I think he meant, 1Vpk need 1V/uS, 2Vpk need 2V/uS, etc...
I go with 1us per peak volt out. So if the rails are +-50 V, at least 50V/us.
For small signal rise time, with band limiting in the 200-500 KHz range, you should see rise times (note this is not the same as SR) of better than 50 ns.
Simple rule of thumb, and it works well. No need to agonize over this.
😎
Agonize a little over it. BW and rise time are not independent, BW[GHz]=0.35/RT[ns]
So for 500kHz BW the rise time calculates to 70ns, 175ns for 200kHz. 50ns leads to a 700KHz bandwidth. If one doesn't want the local AM stations to enter the input stage and get demodulated, 200-300KHz is a sweet spot. Then attenuation in the RF range is large enough to avoid the input stage entering nonlinearities due to the RF parasitically.
1V/us SR for each peak output volt is already over an order of magnitude over what is required to avoid SID (slewing induced distortions) or AAMF TIM. This rule of thumb is good enough.
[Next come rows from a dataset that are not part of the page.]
-- ==== Sys2Proof/Machine/Time.lean ====
section
/-! DEFINITION. Field time base and timers (06_time_base_timers, R157–R177): snapshots, compare units, cadence generators,
capture units, sync edges and the AON measurement. The FTB moves on to the tick at which each timed event falls. -/

namespace Sys2Proof.Machine

/-! ## Ticks in WATCH -/

/-- The FTB value of the AON edge `c` cycles after the entry to WATCH (R458). -/
def State.watchTick (s : State) (c : Nat) : Nat := s.pwr.entryFtb + openDivNat (c * s.pwr.entryMeas) 256

/-! ## Snapshots -/

/-- Requests a capture on the next capture edge; `some` command is answered after it (R160). -/
def snapRequest (i : Option Item) : State → State :=
  modTime (fun t => { t with snapWait := t.snapWait ++ [i], snapReq := true })

/-- Runs `f` unless the FTB page is disabled: then the command is refused (R135). -/
def ftbCmd (f : Item → State → State) (i : Item) (s : State) : State :=
  if s.rb (Reg.ctrl Page.ftb) 0 then f i s else refuse i Err.modeAbort openDetail openDetail s

/-- A write of an action bit of the FTB page, which a disabled one refuses (R135). -/
def ftbAct (f : State → State) (s : State) : State := pageWork Page.ftb f s

/-- SNAP (R162): at dispatch the command requests a capture. LEN is not checked (log entry 112). -/
def execSnap (s : State) : Host.Outcome State Fault Refusal :=
  .next (dispatch 0x10 (ftbCmd (fun i => snapRequest (some i))) s)

/-- A write of 1 to FTB.SNAP_CTRL.GO (R160). -/
def snapGoWrite (ag : Agent) : State → State := 
  hold ag Reg.ftbSnapCtrl 1 (guarded ag Reg.ftbSnapCtrl (ftbAct (snapRequest none)))

/-- SNAP_GO (R160): a write of GO, or an event on task input 0x34. -/
def execSnapGo (src : Source) (s : State) : Host.Outcome State Fault Refusal :=
  .next (bySource src 0x34 (fun _ => false) snapGoWrite (fun _ => snapRequest none) s)

/-- COUNT of cadence generator `g`: the ticks since its last wrap while it runs (R166), never PERIOD itself, for until the wrap
that is due it stands at PERIOD − 1; the held value otherwise (R169). -/
def State.cadCount (s : State) (g : Nat) : Nat :=
  if s.rb (Reg.ftbCadCtrl g) 0 then
    min (s.now - tabGet 0 s.time.cadZero g) (tabGet 0 s.time.cadNext g - 1 - tabGet 0 s.time.cadZero g)
  else (s.reg (Reg.ftbCadCount g)).toNat

/-- The tick-aligned islands besides FLD that keep a local tick counter, each by its cycle in 1/90 ft (R13, R15): HFP, LSP, SYS,
RBA, RBD, VIT, RBT, MGT. -/
abbrev localCycles : List Nat := [180, 45, 45, 4, 32, 64, 160, 90]

/-- The local tick counter of an island with a cycle of `c`/90 ft, in 1/90 ft (R15): it was loaded from the FTB when the island
left reset, so it holds the FTB value of the island's present edge. -/
def State.localTick (s : State) (c : Nat) : Nat := s.now * 90 / c * c

/-- Whether page `p` captures its snapshot set (R148). -/
def State.snapArmed (s : State) (p : Nat) : Bool := s.rb (Reg.ctrl p) 2

/-- GOV_MEAS at the present tick: GRANT follows g (R235). -/
def State.govMeas (s : State) : Word :=
  setFld (s.reg Reg.fwgtGovMeas) 27 16 (min 4095 (s.gov.total * s.govG * s.govG / (1024 * 1024 * 1000 * powerUnit)))

/-- Copies one register into its snapshot register. -/
def snapCopy (from_ to_ : Nat) (s : State) : State := setReg to_ (s.reg from_) s

/-- The snapshot set of page `p` (R161, R200, R223, R242, R265, R314, R336, R362, R364 and R402 name them; other pages have none). -/
def snapPage (p : Nat) (s : State) : State :=
  if p = Page.ftb then forEach (List.range 8) (fun g t => setReg (Reg.ftbCadSnap g) (wd (t.cadCount g)) t) s
  else if p = Page.evf then forEach (List.range 64) (fun n => snapCopy (Reg.evfChCount n) (Reg.evfChSnap n)) s
  else if 0x10 ≤ p ∧ p ≤ 0x1b then
    snapCopy (Reg.coilMmResult (p - 0x10)) (Reg.coilSnapMm (p - 0x10))
      (snapCopy (Reg.coilOutPhase (p - 0x10)) (Reg.coilSnapPhase (p - 0x10))
        (snapCopy (Reg.coilOutMag (p - 0x10)) (Reg.coilSnapMag (p - 0x10))
          (snapCopy (Reg.coilOutCount (p - 0x10)) (Reg.coilSnapCount (p - 0x10)) s)))
  else if p = Page.fwgt then setReg Reg.fwgtGovSnap s.govMeas s
  else if p = Page.cvu then forEach (List.range 8) (fun c => snapCopy (Reg.cvuCCnt c) (Reg.cvuCSnap c)) s
  else if p = Page.lsp then forEach (List.range 8) (fun k => snapCopy (Reg.lspPlStatus k) (Reg.lspPlSnap k)) s
  else if 0xc ≤ p ∧ p ≤ 0xf then snapCopy (Reg.feFrameCnt (p - 0xc)) (Reg.feSnapFrame (p - 0xc)) s
  else if p = Page.rbSyn then snapCopy Reg.rbSynState Reg.rbSynSnap s
  else if p = Page.rbRx then snapCopy Reg.rbRxRxCnt Reg.rbRxRxSnap s
  else if p = Page.rbDec then snapCopy Reg.rbDecDecCnt Reg.rbDecDecSnap s
  else s

/-- The result of a SNAP command (R162). -/
def snapAnswer (i : Option Item) (s : State) : State :=
  match i with
  | none => s
  | some c => postResult (answer c 0 0 0 (s.regPair Reg.ftbSnapLo) [wd (s.rf Reg.ftbSnapCtrl 31 16)]) 6 0 s

/-- The capture edge (R160, R148): the FTB, the local tick counters (R15) and every armed page's snapshot set are captured, SEQ counts, and every request
is answered. -/
def capture (s : State) : State :=
  let l := s.time.snapWait
  let t := irq Page.ftb 6 (publish 0x29 s.now (wrapRf Reg.ftbSnapCtrl 31 16 1 (setPair Reg.ftbSnapLo s.now
    (modTime (fun t => { t with snapWait := [], snapReq := false, localSnap := localCycles.map s.localTick }) s))))
  let u := forEach (List.range 0x2c) (fun p v => if s.snapArmed p then snapPage p v else v) t
  l.foldl (fun v i => snapAnswer i v) u

/-- SNAP_CAPTURE (R160): the next LSP edge that starts a tick serves every waiting request. -/
def execSnapCapture (s : State) : Host.Outcome State Fault Refusal :=
  .next (if s.time.snapReq ∧ s.gated = false then capture (passTo (s.now + 1) s) else s)

/-! ## Compare units -/

/-- TARGET of compare unit `k`. -/
def State.cmpTarget (s : State) (k : Nat) : Nat := s.regPair (Reg.ftbCmpTargetLo k)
Now that you mentioned it, please explain why one would need 500V/us from a CFA topology 100W/8ohm audio amplifier.
The huge confusion between rise time and slew rate comes from missing their sources; while the rise time is natural in linear bandwidth limited amplifiers, as a small signal parameter, slew rate is essentially a nonlinear large signal effect. They have virtually nothing in common, a designer can control both independently. However, in the particular and trivial case of a single pole Miller compensated amp with a long tail pair at the input, the Miller cap controls both, this adds to the illusion the two phenomena are related.